EXERCISE INSTRUCTIONS =>
Tell how many lines in the records contain the word "pick"; the number alone is the answer.

DATA EXCERPTS =>
-- ==== Sys2Proof/Machine/Coherence.lean ====
section
/-! DEFINITION. The snoop filter, the back-invalidation tracker and bias (spec/06 R243 to R260, R280; spec/12 R453). A host line is
addr[51:6]. -/

namespace Sys2Proof.Machine

open Sys2Proof

/-! ## The snoop filter -/

/-- The snoop filter set of a host line (R245). -/
def sfSet (s : State) (h : Nat) : Nat := (setOf s (h / 8) % 4096) * 8 + h % 8

def sfAt (s : State) (k : Nat) : SfEnt := SMap.get {} s.coh.sf k
def sfPut (s : State) (k : Nat) (e : SfEnt) : State := { s with coh := { s.coh with sf := SMap.put {} s.coh.sf k e } }

/-- The keys of a set's 16 ways. -/
def sfWays (set : Nat) : List Nat := (List.range 16).map fun w => set * 16 + w

/-- Entries whose parity fails are removed and make their set cautious (R452, R453). -/
def sfCheckKeys (s : State) (ks : List Nat) (detector : Nat) : State :=
  ks.foldl (fun s k =>
    let e := sfAt s k
    let set := k / 16
    if e.st != 0 && e.bad then
      let s := sfPut s k {}
      let s := { s with coh := { s.coh with
        cautious := if s.coh.cautious.contains set then s.coh.cautious else s.coh.cautious ++ [set] } }
      postError s St.lineRepaired { unit := 9, addr := 0, action := 10, history := if e.injected then 3 else 0,
                                    detector := detector, detail := set, loc := sfLoc set, byte := 0, stuck := e.stuck }
    else s) s

/-- Every entry of a set checked at a lookup (R443). -/
def sfCheckSet (s : State) (set detector : Nat) : State := sfCheckKeys s (sfWays set) detector

/-- The key of a host line's entry. -/
def sfFind (s : State) (h : Nat) : Option Nat := (sfWays (sfSet s h)).find? fun k => (sfAt s k).st != 0 && (sfAt s k).tag == h

/-- The state the filter records for a host line: 0 none, 1 S, 2 E. -/
def sfState (s : State) (h : Nat) : Nat := match sfFind s h with
  | some k => (sfAt s k).st
  | none => 0

/-- An entry written; the flip-mask sees it (R461, target 7). -/
def sfWrite (s : State) (k : Nat) (e : SfEnt) : State :=
  if flipMatch s (slotBank (setOf s (e.tag / 8))) (e.tag / 8) && flipTarget s == 7 && decide (flipBit s ≤ 45) then
    flipFired (sfPut s k { e with bad := true, injected := true })
  else sfPut s k e

/-- The entry of a host line removed. -/
def sfDrop (s : State) (h : Nat) : State := match sfFind s h with
  | some k => sfPut s k {}
  | none => s

/-! ## The tracker -/

/-- bi_limit as it acts (R250). -/
def biLimit (s : State) : Nat :=
  let v := csrFld s 0x620 6 0
  if v = 0 then 1 else min v 0x40

/-- Whether a snoop may be issued (R249, R280, R473). -/
def snoopRoom (s : State) : Bool := decide (s.coh.snoops.length < biLimit s) && !s.hd.fenced

/-- A snoop issued (R248, R270). -/
def snoopIssue (s : State) (x : Snoop) : State :=
  let s := { s with coh := { s.coh with snoops := s.coh.snoops ++ [{ x with issued := s.now }] } }
  ev (sendMsg s .hst { cls := 2, opcode := if x.data then 1 else 0, qos := x.qos, addr := x.host * 64, size := 64 * x.count - 1 })
    Ev.sfBi

/-- A tracker entry holds the host line (R249). -/
def snoopHolds (s : State) (h : Nat) : Bool := s.coh.snoops.any fun x => decide (x.host ≤ h ∧ h < x.host + x.count)

/-- A tracker entry holds a host line of the line. -/
def snoopHoldsLine (s : State) (line : Nat) : Bool := (List.range 8).any fun i => snoopHolds s (line * 8 + i)

/-- Whether a device-side access must snoop a host line (R259, R453): `inv` where it writes. -/
def snoopNeeds (s : State) (inv : Bool) (h : Nat) : Bool :=
  let st := sfState s h
  if st = 2 then true
  else if st = 1 then inv || s.coh.cautious.contains (sfSet s h)
  else s.coh.cautious.contains (sfSet s h)

/-- Blocks of host lines snooped together where bi_block allows and every one of them needs it (R250, R270). -/
def snoopBlocks (block : Bool) : Nat → List Nat → List (Nat × Nat)
  | 0, _ => []
  | _ + 1, [] => []
  | n + 1, h :: r =>
    if block && h % 4 == 0 && [h + 1, h + 2, h + 3].all r.contains then
      (h, 4) :: snoopBlocks block n (r.filter fun x => decide (h + 4 ≤ x))
    else if block && h % 2 == 0 && r.contains (h + 1) then
      (h, 2) :: snoopBlocks block n (r.filter fun x => decide (h + 2 ≤ x))
    else (h, 1) :: snoopBlocks block n r

/-- nru set on a hit (R247). -/
def sfHit (s : State) (h : Nat) : State := match sfFind s h with
  | some k => sfPut s k { sfAt s k with nru := true }
  | none => s

/-- The snoops a device-side access needs, issued while tracker entries are free; the second part says whether all were. An access that tries
`again` has been counted (R453). -/
def snoopFor (s : State) (hosts : List Nat) (inv dropWb : Bool) (qos cmd : Nat) (again : Bool) : State × Bool :=
  let s := (hosts.map (sfSet s)).eraseDups.foldl (fun s x => sfCheckSet s x 0) s
  let s := hosts.foldl sfHit s
  let need := hosts.filter fun h => snoopNeeds s inv h && !snoopHolds s h
  let s := if !again && need.any fun h => s.coh.cautious.contains (sfSet s h) && sfState s h != 2 then ev s Ev.sfCautious else s
  let r := (snoopBlocks (csrBit s 0x620 15) 16 need).foldl (fun (x : State × Bool) b =>
    if x.2 && snoopRoom x.1 then
      (snoopIssue x.1 { host := b.1, count := b.2, data := !inv, dropWb := dropWb, qos := qos, cmd := cmd }, true)
    else (x.1, false)) (s, true)
  r

/-- The host lines of a line whose sectors a byte mask touches. -/
def hostsOf (line : Nat) (m : LineMask) : List Nat :=
  ((List.range 8).filter fun k => (sectorsOf m).toNat.testBit k).map fun k => line * 8 + k

/-! ## Allocation (R247) -/

/-- The victim of a full set, if any: a host line whose snoop is outstanding is in the tracker already (R247, R248). -/
def sfVictim (s : State) (set : Nat) : State × Option Nat :=
  let ks := (sfWays set).filter fun k => !snoopHolds s (sfAt s k).tag
  let pick := fun (s : State) =>
    match ks.find? fun k => (sfAt s k).st == 1 && !(sfAt s k).nru with
    | some k => some k
    | none => ks.find? fun k => (sfAt s k).st == 2 && !(sfAt s k).nru
  match pick s with
  | some k => (s, some k)
  | none =>
    let s := (sfWays set).foldl (fun s k => sfPut s k { sfAt s k with nru := false }) s
    (s, pick s)

/-- The host line recorded in a state; false where the victim of a full set finds no tracker entry (R247, R249). -/
def sfRecord (s : State) (h st qos : Nat) : State × Bool :=
  match sfFind s h with
  | some k => (sfWrite s k { sfAt s k with tag := h, st := st, nru := true, bad := false, injected := false }, true)
  | none =>
    let set := sfSet s h
    match (sfWays set).find? fun k => (sfAt s k).st == 0 with
    | some k => (ev (sfWrite s k { tag := h, st := st, nru := true }) Ev.sfAlloc, true)
    | none =>
      if !snoopRoom s then (s, false)
      else
        match sfVictim s set with
        | (s, none) => (s, false)
        | (s, some k) =>
          let s := snoopIssue s { host := (sfAt s k).tag, count := 1, victim := true, qos := qos }
          (ev (sfWrite s k { tag := h, st := st, nru := true }) Ev.sfAlloc, true)

/-! ## Bias (R252 to R256) -/

/-- log2 of the bias page size (R255). -/
def pageShift (s : State) : Nat := let v := csrFld s 0x600 3 2; if v = 0 then 12 else if v = 1 then 16 else 21

/-- The page of an address counted from DRF_BIAS_LO, where the table covers it (R252). -/
def biasPage (s : State) (addr : Nat) : Option Nat :=
  let k := pageShift s
  let lo := csrFld s 0x610 51 0 >>> k
  let hi := csrFld s 0x618 51 0 >>> k
  let p := addr >>> k
  if csrBit s 0x600 0 ∧ lo ≤ p ∧ p < hi then some (p - lo) else none

/-- The address of a table word (R252, R256). -/
def biasAddr (s : State) (w : Nat) : Nat := csrFld s 0x608 51 7 * 128 + 8 * w

/-- A word moved to the most recently used place, or put there; a full set gives up its least recently used word (R254). -/
def biasPut (c : List (Nat × BitVec 64)) (w : Nat) (v : BitVec 64) : List (Nat × BitVec 64) :=
  let r := c.filter fun e => e.1 != w
  let inSet := r.filter fun e => e.1 % 512 == w % 512
  let r := if inSet.length ≥ 8 then match inSet with
      | e :: _ => r.filter fun x => x.1 != e.1
      | [] => r
    else r
  r ++ [(w, v)]

/-- A word of the table read by MEM unless it is already (R254). -/
def biasRead (s : State) (w cmd : Nat) : State :=
  let same := fun (f : RdFor) => match f with
    | .bias w' _ => w' == w
    | _ => false
  if (s.arr.memRds.any fun r => same r.for_) || (s.arr.memq.any fun q => match q with
      | .rd r => same r.for_
      | _ => false) then s
  else memRead (ev s Ev.biasMiss) (.bias w cmd) (biasAddr s w / 128 * 128) 1 0 (csrFld s 0x3080 27 24)

/-- A cached word whose parity fails is dropped, to be read again from the table (R452). -/
def biasCheck (s : State) (w : Nat) : State :=
  if s.coh.biasUpset.contains w && s.coh.biasCache.any fun e => e.1 == w then
    postError { s with coh := { s.coh with biasUpset := s.coh.biasUpset.filter (· != w), biasCache := s.coh.biasCache.filter fun e => e.1 != w } }
      St.lineRepaired { unit := 10, action := 1 }
  else s

/-- The bias of an address: DEVICE or not, or none while its word is read (R252, R254). -/
def biasOf (s : State) (addr : Nat) : State × Option Bool :=
  match biasPage s addr with
  | none => (s, some false)
  | some p =>
    let w := p / 64
    let s := biasCheck s w
    match s.coh.biasCache.find? fun e => e.1 == w with
    | some e =>
      ({ s with coh := { s.coh with biasCache := biasPut s.coh.biasCache w e.2 } }, some (e.2.toNat.testBit (p % 64)))
    | none =>
      if s.coh.biasBad.contains w then (s, some false)
      else (biasRead s w 0, none)

end Sys2Proof.Machine
end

WRITTEN RESPONSE =>
3